-- ==== Sys2Proof/Laws/Tables.lean ====
section
/-! SUPPORT. The checks of host-loaded tables are the predicates of 10_state.md R33 and R35. -/

namespace Sys2Proof.Machine

/-- R33: the check `wfFT` is `WF_FT`. -/
theorem wfFT_iff (table : List FtEntry) :
    wfFT table = true ↔ (table.map FtEntry.sym).Nodup ∧ ∀ e ∈ table, 1 ≤ e.cnt := by
  induction table with
  | nil => simp [wfFT]
  | cons e rest ih =>
    simp only [wfFT, Bool.and_eq_true, decide_eq_true_eq, List.all_eq_true, bne_iff_ne, ih, List.map_cons, List.nodup_cons,
      List.mem_map, not_exists, not_and, List.forall_mem_cons]
    tauto

/-- R35 (d): the check of one pair. -/
theorem prefixFreePair_iff (a b : CtEntry) : prefixFreePair a b = true ↔ ¬ a.code <+: b.code ∧ ¬ b.code <+: a.code := by
  simp [prefixFreePair, ← List.isPrefixOf_iff_prefix]

/-- R35: the check `wfCT` is `WF_CT`. -/
theorem wfCT_iff (table : List CtEntry) : wfCT table = true ↔ WellFormedCT table := by
  induction table with
  | nil => exact iff_of_true rfl ⟨by simp, by simp, by simp, by simp⟩
  | cons e rest ih =>
    simp only [wfCT, Bool.and_eq_true, decide_eq_true_eq, List.all_eq_true, bne_iff_ne, prefixFreePair_iff, ih]
    constructor
    · rintro ⟨⟨⟨hl, hv⟩, hp⟩, hr⟩
      refine ⟨?_, List.forall_mem_cons.2 ⟨hl, hr.nonempty⟩, List.forall_mem_cons.2 ⟨hv, hr.fits⟩,
        List.pairwise_cons.2 ⟨fun x hx => (hp x hx).2, hr.prefixFree⟩⟩
      rw [List.map_cons, List.nodup_cons]
      refine ⟨fun hm => ?_, hr.symbols⟩
      obtain ⟨x, hx, hxe⟩ := List.mem_map.1 hm
      exact (hp x hx).1 hxe
    · rintro ⟨hs, hl, hv, hp⟩
      rw [List.map_cons, List.nodup_cons] at hs
      have hp := List.pairwise_cons.1 hp
      exact ⟨⟨⟨(List.forall_mem_cons.1 hl).1, (List.forall_mem_cons.1 hv).1⟩,
          fun x hx => ⟨fun h => hs.1 (List.mem_map.2 ⟨x, hx, h⟩), hp.1 x hx⟩⟩,
        ⟨hs.2, (List.forall_mem_cons.1 hl).2, (List.forall_mem_cons.1 hv).2, hp.2⟩⟩

end Sys2Proof.Machine
end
_____
**What to produce:**
Give a tally of the lines in the listing above that contain the word "wfCT", and provide nothing beyond the number.

**Solution to this problem:**
3